[Dataset records]

-- ==== Sys2Proof/Op.lean ====
section
/-! DEFINITION. The opcode map of spec 03 R88 to R94: for each encoded instruction its page, its slot, its form (R83) and the
profiles (R8) that execute it. -/

namespace Sys2Proof

/-- The eleven forms of R83. -/
inductive Form where
  | O | D | S | I | K | C | J | M | MS | X | A
  deriving DecidableEq, Repr

/-- The instruction profiles of R8 (S, the service cores' own, is not open to programs). -/
inductive Profile where
  | F | L | K | G
  deriving DecidableEq, Repr

/-- The sets of profiles that the map's column lists (R88). -/
inductive ProfileSet where
  | FLKG | FLG | FL | F
  deriving DecidableEq, Repr

/-- The encoded instructions, one name per assigned slot of the map (R89 to R94). -/
inductive Op where
  | add | sub | and | or | xor | andn | shl | shr | sar | mul | mulh | div | rem | min | max | mov | li 
  | lih | addi | cmpeq | cmpne | cmplt | cmpltn | cmple | sel | lea | clz | popc | sext | zext | b | bz 
  | bnz | beq | bne | blt | bge | bltn | call | ret | jr | loop | ld | st | ldf | stf | lsp | ssp | vadd 
  | vmul | vfma | vld | vst | vbcast | lead | follow | detach | wait | claim | release | vaddP1 | vsub 
  | vmulP1 | vfmaP1 | vfms | vfnma | vmin | vmax | vabs | vneg | vdiv | vsqrt | vrcp | vrsq | vexp2 | vlog2 
  | vtanh | viadd | visub | vimul | vimad | vand | vor | vxor | vshl | vshr | vsar | vcmp | vsel | vcvt 
  | vqnt | vdqnt | vbpn | vbpj | vext | vins | vperm | vslide | vzip | vunzip | vredsum | vredmax | vredmin 
  | vscan | vchadd | vchmax | vchst | kand | kor | kxor | knot | kpopc | kmov | kffs | mulhn | divn | remn 
  | minn | maxn | ctz | rol | bgen | cmplen | mstat | mswap | mstream | mstreamt | mf64 | mbpn4 | mbpn8 
  | mzero | mrd | mwr | macs | msac | mtest | rtab | rank | rankch | rstream | rstreamch | rrecon | ldsx 
  | aadd | amin | amax | aminn | amaxn | aand | aor | axor | aswp | acas | afadd | ahnd | fence | spawn 
  | succ | relev | endTask | getid | tmr | migr | send | reply | cmask | cunmask | chbind | arrive | bwait 
  | cpy | cpyx | cpytst | lxload | coll | uepost | uepop | ctrw | vlds | vsts | vgather | baddq | vscatter 
  | trap | eret | getc | setc | rdtime | fencei | brk | idle
  deriving DecidableEq, Repr

/-- One row of the opcode map: page, op6, name, form, profiles. -/
structure OpRow where
  page : Nat
  op6 : Nat
  op : Op
  form : Form
  prof : ProfileSet
  deriving DecidableEq, Repr

/-- Page 0 of the opcode map, slots 0 to 29 (R89). -/
def opRows0a : List OpRow :=
  [ ⟨0, 0, .add, .S, .FLKG⟩,
    ⟨0, 1, .sub, .S, .FLKG⟩,
    ⟨0, 2, .and, .S, .FLKG⟩,
    ⟨0, 3, .or, .S, .FLKG⟩,
    ⟨0, 4, .xor, .S, .FLKG⟩,
    ⟨0, 5, .andn, .S, .FLKG⟩,
    ⟨0, 6, .shl, .S, .FLKG⟩,
    ⟨0, 7, .shr, .S, .FLKG⟩,
    ⟨0, 8, .sar, .S, .FLKG⟩,
    ⟨0, 9, .mul, .S, .FLKG⟩,
    ⟨0, 10, .mulh, .S, .FLKG⟩,
    ⟨0, 11, .div, .S, .FLKG⟩,
    ⟨0, 12, .rem, .S, .FLKG⟩,
    ⟨0, 13, .min, .S, .FLKG⟩,
    ⟨0, 14, .max, .S, .FLKG⟩,
    ⟨0, 15, .mov, .S, .FLKG⟩,
    ⟨0, 16, .li, .I, .FLKG⟩,
    ⟨0, 17, .lih, .I, .FLKG⟩,
    ⟨0, 18, .addi, .I, .FLKG⟩,
    ⟨0, 19, .cmpeq, .S, .FLKG⟩,
    ⟨0, 20, .cmpne, .S, .FLKG⟩,
    ⟨0, 21, .cmplt, .S, .FLKG⟩,
    ⟨0, 22, .cmpltn, .S, .FLKG⟩,
    ⟨0, 23, .cmple, .S, .FLKG⟩,
    ⟨0, 24, .sel, .S, .FLKG⟩,
    ⟨0, 25, .lea, .S, .FLKG⟩,
    ⟨0, 26, .clz, .S, .FLKG⟩,
    ⟨0, 27, .popc, .S, .FLKG⟩,
    ⟨0, 28, .sext, .I, .FLKG⟩,
    ⟨0, 29, .zext, .I, .FLKG⟩ ]

/-- Page 0 of the opcode map, slots 30 to 59 (R89). -/
def opRows0b : List OpRow :=
  [ ⟨0, 30, .b, .J, .FLKG⟩,
    ⟨0, 31, .bz, .K, .FLKG⟩,
    ⟨0, 32, .bnz, .K, .FLKG⟩,
    ⟨0, 33, .beq, .C, .FLKG⟩,
    ⟨0, 34, .bne, .C, .FLKG⟩,
    ⟨0, 35, .blt, .C, .FLKG⟩,
    ⟨0, 36, .bge, .C, .FLKG⟩,
    ⟨0, 37, .bltn, .C, .FLKG⟩,
    ⟨0, 38, .call, .J, .FLKG⟩,
    ⟨0, 39, .ret, .O, .FLKG⟩,
    ⟨0, 40, .jr, .D, .FLKG⟩,
    ⟨0, 41, .loop, .K, .FLKG⟩,
    ⟨0, 42, .ld, .M, .FLKG⟩,
    ⟨0, 43, .st, .M, .FLKG⟩,
    ⟨0, 44, .ldf, .M, .FLKG⟩,
    ⟨0, 45, .stf, .M, .FLKG⟩,
    ⟨0, 46, .lsp, .MS, .FLG⟩,
    ⟨0, 47, .ssp, .MS, .FLG⟩,
    ⟨0, 48, .vadd, .S, .FLG⟩,
    ⟨0, 49, .vmul, .S, .FLG⟩,
    ⟨0, 50, .vfma, .S, .FLG⟩,
    ⟨0, 51, .vld, .M, .FLG⟩,
    ⟨0, 52, .vst, .M, .FLG⟩,
    ⟨0, 53, .vbcast, .S, .FLG⟩,
    ⟨0, 54, .lead, .J, .FL⟩,
    ⟨0, 55, .follow, .J, .FL⟩,
    ⟨0, 56, .detach, .O, .FL⟩,
    ⟨0, 57, .wait, .J, .FLKG⟩,
    ⟨0, 58, .claim, .J, .FLKG⟩,
    ⟨0, 59, .release, .J, .FLKG⟩ ]

/-- Page 1 of the opcode map, slots 0 to 28 (R90). -/
def opRows1a : List OpRow :=
  [ ⟨1, 0, .vaddP1, .S, .FLG⟩,
    ⟨1, 1, .vsub, .S, .FLG⟩,
    ⟨1, 2, .vmulP1, .S, .FLG⟩,
    ⟨1, 3, .vfmaP1, .S, .FLG⟩,
    ⟨1, 4, .vfms, .S, .FLG⟩,
    ⟨1, 5, .vfnma, .S, .FLG⟩,
    ⟨1, 6, .vmin, .S, .FLG⟩,
    ⟨1, 7, .vmax, .S, .FLG⟩,
    ⟨1, 8, .vabs, .S, .FLG⟩,
    ⟨1, 9, .vneg, .S, .FLG⟩,
    ⟨1, 10, .vdiv, .S, .FLG⟩,
    ⟨1, 11, .vsqrt, .S, .FLG⟩,
    ⟨1, 12, .vrcp, .S, .FLG⟩,
    ⟨1, 13, .vrsq, .S, .FLG⟩,
    ⟨1, 14, .vexp2, .S, .FLG⟩,
    ⟨1, 15, .vlog2, .S, .FLG⟩,
    ⟨1, 16, .vtanh, .S, .FLG⟩,
    ⟨1, 17, .viadd, .S, .FLG⟩,
    ⟨1, 18, .visub, .S, .FLG⟩,
    ⟨1, 19, .vimul, .S, .FLG⟩,
    ⟨1, 20, .vimad, .S, .FLG⟩,
    ⟨1, 21, .vand, .S, .FLG⟩,
    ⟨1, 22, .vor, .S, .FLG⟩,
    ⟨1, 23, .vxor, .S, .FLG⟩,
    ⟨1, 24, .vshl, .S, .FLG⟩,
    ⟨1, 25, .vshr, .S, .FLG⟩,
    ⟨1, 26, .vsar, .S, .FLG⟩,
    ⟨1, 27, .vcmp, .S, .FLG⟩,
    ⟨1, 28, .vsel, .S, .FLG⟩ ]

/-- Page 2 of the opcode map, slots 0 to 29 (R91). -/
def opRows2a : List OpRow :=
  [ ⟨2, 0, .vcvt, .S, .FLG⟩,
    ⟨2, 1, .vqnt, .S, .FLG⟩,
    ⟨2, 2, .vdqnt, .S, .FLG⟩,
    ⟨2, 3, .vbpn, .S, .FLG⟩,
    ⟨2, 4, .vbpj, .S, .FLG⟩,
    ⟨2, 5, .vext, .S, .FLG⟩,
    ⟨2, 6, .vins, .S, .FLG⟩,
    ⟨2, 7, .vperm, .S, .FLG⟩,
    ⟨2, 8, .vslide, .S, .FLG⟩,
    ⟨2, 9, .vzip, .S, .FLG⟩,
    ⟨2, 10, .vunzip, .S, .FLG⟩,
    ⟨2, 11, .vredsum, .S, .FLG⟩,
    ⟨2, 12, .vredmax, .S, .FLG⟩,
    ⟨2, 13, .vredmin, .S, .FLG⟩,
    ⟨2, 14, .vscan, .S, .FLG⟩,
    ⟨2, 15, .vchadd, .S, .FLG⟩,
    ⟨2, 16, .vchmax, .S, .FLG⟩,
    ⟨2, 17, .vchst, .S, .FLG⟩,
    ⟨2, 18, .kand, .S, .FLG⟩,
    ⟨2, 19, .kor, .S, .FLG⟩,
    ⟨2, 20, .kxor, .S, .FLG⟩,
    ⟨2, 21, .knot, .S, .FLG⟩,
    ⟨2, 22, .kpopc, .S, .FLG⟩,
    ⟨2, 23, .kmov, .S, .FLG⟩,
    ⟨2, 24, .kffs, .S, .FLG⟩,
    ⟨2, 25, .mulhn, .S, .FLKG⟩,
    ⟨2, 26, .divn, .S, .FLKG⟩,
    ⟨2, 27, .remn, .S, .FLKG⟩,
    ⟨2, 28, .minn, .S, .FLKG⟩,
    ⟨2, 29, .maxn, .S, .FLKG⟩ ]

/-- Page 2 of the opcode map, slots 30 to 33 (R91). -/
def opRows2b : List OpRow :=
  [ ⟨2, 30, .ctz, .S, .FLKG⟩,
    ⟨2, 31, .rol, .S, .FLKG⟩,
    ⟨2, 32, .bgen, .S, .FLKG⟩,
    ⟨2, 33, .cmplen, .S, .FLKG⟩ ]

/-- Page 3 of the opcode map, slots 0 to 18 (R92). -/
def opRows3a : List OpRow :=
  [ ⟨3, 0, .mstat, .X, .FL⟩,
    ⟨3, 1, .mswap, .O, .FL⟩,
    ⟨3, 2, .mstream, .X, .FL⟩,
    ⟨3, 3, .mstreamt, .X, .FL⟩,
    ⟨3, 4, .mf64, .X, .F⟩,
    ⟨3, 5, .mbpn4, .X, .FL⟩,
    ⟨3, 6, .mbpn8, .X, .F⟩,
    ⟨3, 7, .mzero, .X, .FL⟩,
    ⟨3, 8, .mrd, .X, .FL⟩,
    ⟨3, 9, .mwr, .X, .FL⟩,
    ⟨3, 10, .macs, .X, .FL⟩,
    ⟨3, 11, .msac, .X, .FL⟩,
    ⟨3, 12, .mtest, .S, .FL⟩,
    ⟨3, 13, .rtab, .X, .FL⟩,
    ⟨3, 14, .rank, .X, .F⟩,
    ⟨3, 15, .rankch, .X, .F⟩,
    ⟨3, 16, .rstream, .X, .FL⟩,
    ⟨3, 17, .rstreamch, .X, .FL⟩,
    ⟨3, 18, .rrecon, .X, .FL⟩ ]

/-- Page 4 of the opcode map, slots 0 to 31 (R93). -/
def opRows4a : List OpRow :=
  [ ⟨4, 0, .ldsx, .M, .FLKG⟩,
    ⟨4, 1, .aadd, .A, .FLKG⟩,
    ⟨4, 2, .amin, .A, .FLKG⟩,
    ⟨4, 3, .amax, .A, .FLKG⟩,
    ⟨4, 4, .aminn, .A, .FLKG⟩,
    ⟨4, 5, .amaxn, .A, .FLKG⟩,
    ⟨4, 6, .aand, .A, .FLKG⟩,
    ⟨4, 7, .aor, .A, .FLKG⟩,
    ⟨4, 8, .axor, .A, .FLKG⟩,
    ⟨4, 9, .aswp, .A, .FLKG⟩,
    ⟨4, 10, .acas, .A, .FLKG⟩,
    ⟨4, 11, .afadd, .A, .FLKG⟩,
    ⟨4, 12, .ahnd, .A, .FLKG⟩,
    ⟨4, 14, .fence, .O, .FLKG⟩,
    ⟨4, 15, .spawn, .D, .FL⟩,
    ⟨4, 16, .succ, .S, .FLKG⟩,
    ⟨4, 17, .relev, .S, .FLKG⟩,
    ⟨4, 18, .endTask, .O, .FLKG⟩,
    ⟨4, 19, .getid, .D, .FLKG⟩,
    ⟨4, 20, .tmr, .S, .FLKG⟩,
    ⟨4, 21, .migr, .D, .FL⟩,
    ⟨4, 22, .send, .S, .FLKG⟩,
    ⟨4, 23, .reply, .S, .FLKG⟩,
    ⟨4, 24, .cmask, .J, .FL⟩,
    ⟨4, 25, .cunmask, .J, .FL⟩,
    ⟨4, 26, .chbind, .S, .FLKG⟩,
    ⟨4, 28, .arrive, .J, .FLG⟩,
    ⟨4, 29, .bwait, .I, .FLG⟩,
    ⟨4, 30, .cpy, .S, .FL⟩,
    ⟨4, 31, .cpyx, .S, .FL⟩ ]

/-- Page 4 of the opcode map, slots 32 to 42 (R93). -/
def opRows4b : List OpRow :=
  [ ⟨4, 32, .cpytst, .S, .FLG⟩,
    ⟨4, 33, .lxload, .D, .FL⟩,
    ⟨4, 34, .coll, .S, .FLG⟩,
    ⟨4, 35, .uepost, .S, .FLG⟩,
    ⟨4, 36, .uepop, .S, .FLG⟩,
    ⟨4, 37, .ctrw, .S, .FLG⟩,
    ⟨4, 38, .vlds, .MS, .FL⟩,
    ⟨4, 39, .vsts, .MS, .FL⟩,
    ⟨4, 40, .vgather, .S, .FL⟩,
    ⟨4, 41, .baddq, .S, .FLG⟩,
    ⟨4, 42, .vscatter, .S, .FL⟩ ]

/-- Page 5 of the opcode map, slots 0 to 7 (R94). -/
def opRows5a : List OpRow :=
  [ ⟨5, 0, .trap, .J, .FLKG⟩,
    ⟨5, 1, .eret, .O, .FL⟩,
    ⟨5, 2, .getc, .I, .FLKG⟩,
    ⟨5, 3, .setc, .I, .FLKG⟩,
    ⟨5, 4, .rdtime, .D, .FLKG⟩,
    ⟨5, 5, .fencei, .O, .FL⟩,
    ⟨5, 6, .brk, .J, .FLKG⟩,
    ⟨5, 7, .idle, .O, .FL⟩ ]

/-- The rows of one page; a page above 5 has none (R88). -/
def pageRows (page : Nat) : List OpRow :=
  match page with
  | 0 => opRows0a ++ opRows0b
  | 1 => opRows1a
  | 2 => opRows2a ++ opRows2b
  | 3 => opRows3a
  | 4 => opRows4a ++ opRows4b
  | 5 => opRows5a
  | _ => []

/-- The row that a page and a slot select, none for an unassigned slot. -/
def slotRow (page op6 : Nat) : Option OpRow :=
  (pageRows page).find? (fun r => r.op6 == op6)

/-- The instruction that a page and a slot select. -/
def slotOp (page op6 : Nat) : Option Op :=
  (slotRow page op6).map OpRow.op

[/Dataset records]

To do:
Which lines above hold the string "vfms"? Copy every one of them.

Written answer:
  | vmulP1 | vfmaP1 | vfms | vfnma | vmin | vmax | vabs | vneg | vdiv | vsqrt | vrcp | vrsq | vexp2 | vlog2 
    ⟨1, 4, .vfms, .S, .FLG⟩,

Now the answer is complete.